More than one #get_web_data call can be used in a page. If this happens, though, make sure that every local variable name is unique.

For data from XML sources, the variable names are determined by both tag and attribute names. For example, given the following XML text:

<fruit type="Apple"><color>red</color></fruit>

the variable type would have the value Apple, and the variable color would have the value red.

Similarly, the following XML text would be interpreted as a table of values defining two variables named type and color:

  <fruit type="Apple"><color>red</color></fruit>
  <fruit type="Kiwi"><color>brown</color></fruit>

A CSV file must be literally a CSV file, i.e., delimited by commas.
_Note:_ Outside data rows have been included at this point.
-- ==== Sys2Proof/Laws/Regs.lean ====
section
/-! SUPPORT. The laws of registers: a read after a write, bits and fields of a word after one of them is set. -/

namespace Sys2Proof.Machine

/-! ### Words -/

theorem bitOf_withBit (w : Word) {i j : Nat} (b : Bool) (h : j < 32) :
    bitOf (withBit w i b) j = if j = i then b else bitOf w j := by
  have hp : (BitVec.ofNat 32 (2 ^ i)).getLsbD j = decide (j = i) := by
    rw [BitVec.getLsbD_ofNat, Nat.testBit_two_pow]
    simp [h, eq_comm]
  unfold bitOf withBit
  cases b
  · simp only [Bool.false_eq_true, if_false, BitVec.getLsbD_and, BitVec.getLsbD_not, hp, h, decide_true, Bool.true_and]
    by_cases hij : j = i <;> simp [hij]
  · simp only [if_true, BitVec.getLsbD_or, hp]
    by_cases hij : j = i <;> simp [hij]

@[simp] theorem bitOf_withBit_same (w : Word) (i : Nat) (b : Bool) (h : i < 32) : bitOf (withBit w i b) i = b := by
  simp [bitOf_withBit w b h]

theorem bitOf_withBit_other (w : Word) {i j : Nat} (b : Bool) (h : j < 32) (hn : j ≠ i) :
    bitOf (withBit w i b) j = bitOf w j := by
  simp [bitOf_withBit w b h, hn]

theorem testBit_fieldOf (w : Word) (hi lo k : Nat) :
    (fieldOf w hi lo).testBit k = (decide (k < hi + 1 - lo) && bitOf w (lo + k)) := by
  unfold fieldOf bitOf
  rw [Nat.testBit_mod_two_pow, Nat.testBit_shiftRight]
  rfl

theorem bitOf_maskOf (hi lo j : Nat) (h : j < 32) :
    (maskOf hi lo).getLsbD j = decide (lo ≤ j ∧ j < lo + (hi + 1 - lo)) := by
  unfold maskOf
  rw [BitVec.getLsbD_ofNat, Nat.testBit_shiftLeft, Nat.testBit_two_pow_sub_one]
  simp only [h, decide_true, Bool.true_and]
  by_cases h1 : lo ≤ j
  · simp [h1]
    omega
  · simp [h1]

theorem bitOf_withField (w : Word) (hi lo v j : Nat) (h : j < 32) :
    bitOf (withField w hi lo v) j = if lo ≤ j ∧ j < lo + (hi + 1 - lo) then v.testBit (j - lo) else bitOf w j := by
  unfold withField bitOf
  simp only [BitVec.getLsbD_or, BitVec.getLsbD_and, BitVec.getLsbD_not, BitVec.getLsbD_shiftLeft, BitVec.getLsbD_ofNat, bitOf_maskOf hi lo j h, h]
  by_cases hc : lo ≤ j ∧ j < lo + (hi + 1 - lo)
  · have : ¬ j < lo := by omega
    have h2 : j - lo < 32 := by omega
    simp [hc, this, h2]
  · simp [hc]

theorem fieldOf_withField (w : Word) (hi lo v : Nat) (h : hi < 32) :
    fieldOf (withField w hi lo v) hi lo = v % 2 ^ (hi + 1 - lo) := by
  apply Nat.eq_of_testBit_eq
  intro k
  rw [testBit_fieldOf, Nat.testBit_mod_two_pow]
  by_cases hk : k < hi + 1 - lo
  · have h1 : lo + k < 32 := by omega
    simp [hk, bitOf_withField w hi lo v (lo + k) h1]
  · simp [hk]

theorem fieldOf_withField_other (w : Word) {hi lo hi' lo' : Nat} (v : Nat) (h : hi' < 32) (hd : hi' < lo ∨ hi < lo') :
    fieldOf (withField w hi lo v) hi' lo' = fieldOf w hi' lo' := by
  apply Nat.eq_of_testBit_eq
  intro k
  rw [testBit_fieldOf, testBit_fieldOf]
  by_cases hk : k < hi' + 1 - lo'
  · have h1 : lo' + k < 32 := by omega
    have h2 : ¬ (lo ≤ lo' + k ∧ lo' + k < lo + (hi + 1 - lo)) := by omega
    simp [hk, bitOf_withField w hi lo v (lo' + k) h1, h2]
  · simp [hk]

theorem bitOf_withField_other (w : Word) {hi lo i : Nat} (v : Nat) (h : i < 32) (hd : i < lo ∨ hi < i) :
    bitOf (withField w hi lo v) i = bitOf w i := by
  rw [bitOf_withField w hi lo v i h, if_neg (by omega)]

theorem fieldOf_withBit_other (w : Word) {i hi lo : Nat} (b : Bool) (h : hi < 32) (hd : hi < i ∨ i < lo) :
    fieldOf (withBit w i b) hi lo = fieldOf w hi lo := by
  apply Nat.eq_of_testBit_eq
  intro k
  rw [testBit_fieldOf, testBit_fieldOf]
  by_cases hk : k < hi + 1 - lo
  · have h1 : lo + k < 32 := by omega
    simp [hk, bitOf_withBit_other w b h1 (show lo + k ≠ i by omega)]
  · simp [hk]

/-! ### Registers of the radio die -/

@[simp] theorem rd_wr_same (s : State) (off : Nat) (v : Word) : rd (wr off v s) off = v := by simp [rd, wr]

theorem rd_wr_other (s : State) {off o : Nat} (v : Word) (h : o ≠ off) : rd (wr off v s) o = rd s o := by
  simp [rd, wr, tabGet_set_other _ _ _ h]

theorem rd_wr (s : State) (off o : Nat) (v : Word) : rd (wr off v s) o = if o = off then v else rd s o := by
  by_cases h : o = off
  · subst h; simp
  · simp [h, rd_wr_other s v h]

theorem rd_setB_other (s : State) {off o : Nat} (i : Nat) (b : Bool) (h : o ≠ off) : rd (setB off i b s) o = rd s o :=
  rd_wr_other s _ h

theorem rd_setF_other (s : State) {off o : Nat} (hi lo v : Nat) (h : o ≠ off) : rd (setF off hi lo v s) o = rd s o :=
  rd_wr_other s _ h

@[simp] theorem rd_setB_same (s : State) (off i : Nat) (b : Bool) : rd (setB off i b s) off = withBit (rd s off) i b := by
  simp [setB]

@[simp] theorem rd_setF_same (s : State) (off hi lo v : Nat) : rd (setF off hi lo v s) off = withField (rd s off) hi lo v := by
  simp [setF]

@[simp] theorem rd_hwr (s : State) (off o : Nat) (v : Word) : rd (hwr off v s) o = rd s o := rfl

/-! ### Registers of the host die -/

@[simp] theorem hrd_hwr_same (s : State) (off : Nat) (v : Word) : hrd (hwr off v s) off = v := by simp [hrd, hwr]

theorem hrd_hwr_other (s : State) {off o : Nat} (v : Word) (h : o ≠ off) : hrd (hwr off v s) o = hrd s o := by
  simp [hrd, hwr, tabGet_set_other _ _ _ h]

theorem hrd_hwr (s : State) (off o : Nat) (v : Word) : hrd (hwr off v s) o = if o = off then v else hrd s o := by
  by_cases h : o = off
  · subst h; simp
  · simp [h, hrd_hwr_other s v h]

@[simp] theorem hrd_wr (s : State) (off o : Nat) (v : Word) : hrd (wr off v s) o = hrd s o := rfl

@[simp] theorem hrd_hsetB_same (s : State) (off i : Nat) (b : Bool) : hrd (hsetB off i b s) off = withBit (hrd s off) i b := by
  simp [hsetB]

@[simp] theorem hrd_hsetF_same (s : State) (off hi lo v : Nat) : hrd (hsetF off hi lo v s) off = withField (hrd s off) hi lo v := by
  simp [hsetF]

theorem hrd_hsetB_other (s : State) {off o : Nat} (i : Nat) (b : Bool) (h : o ≠ off) : hrd (hsetB off i b s) o = hrd s o :=
  hrd_hwr_other s _ h

theorem hrd_hsetF_other (s : State) {off o : Nat} (hi lo v : Nat) (h : o ≠ off) : hrd (hsetF off hi lo v s) o = hrd s o :=
  hrd_hwr_other s _ h

end Sys2Proof.Machine
end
A call for a headerless CSV file might look:

{{#get_web_data:url=http://mydata.com|format=CSV|data=first name=1}}

while a call to CSV with a header row might look like:

{{#get_web_data:url=http://mydata.com|format=CSV with header|data=first name=FirstName}}

where the header contains FirstName, which is retrieved as first name in the wiki.

You can also set caching to be done on the data retrieved, and string replacement to hide API keys; see the "Usage" section, below, for how to do both of those.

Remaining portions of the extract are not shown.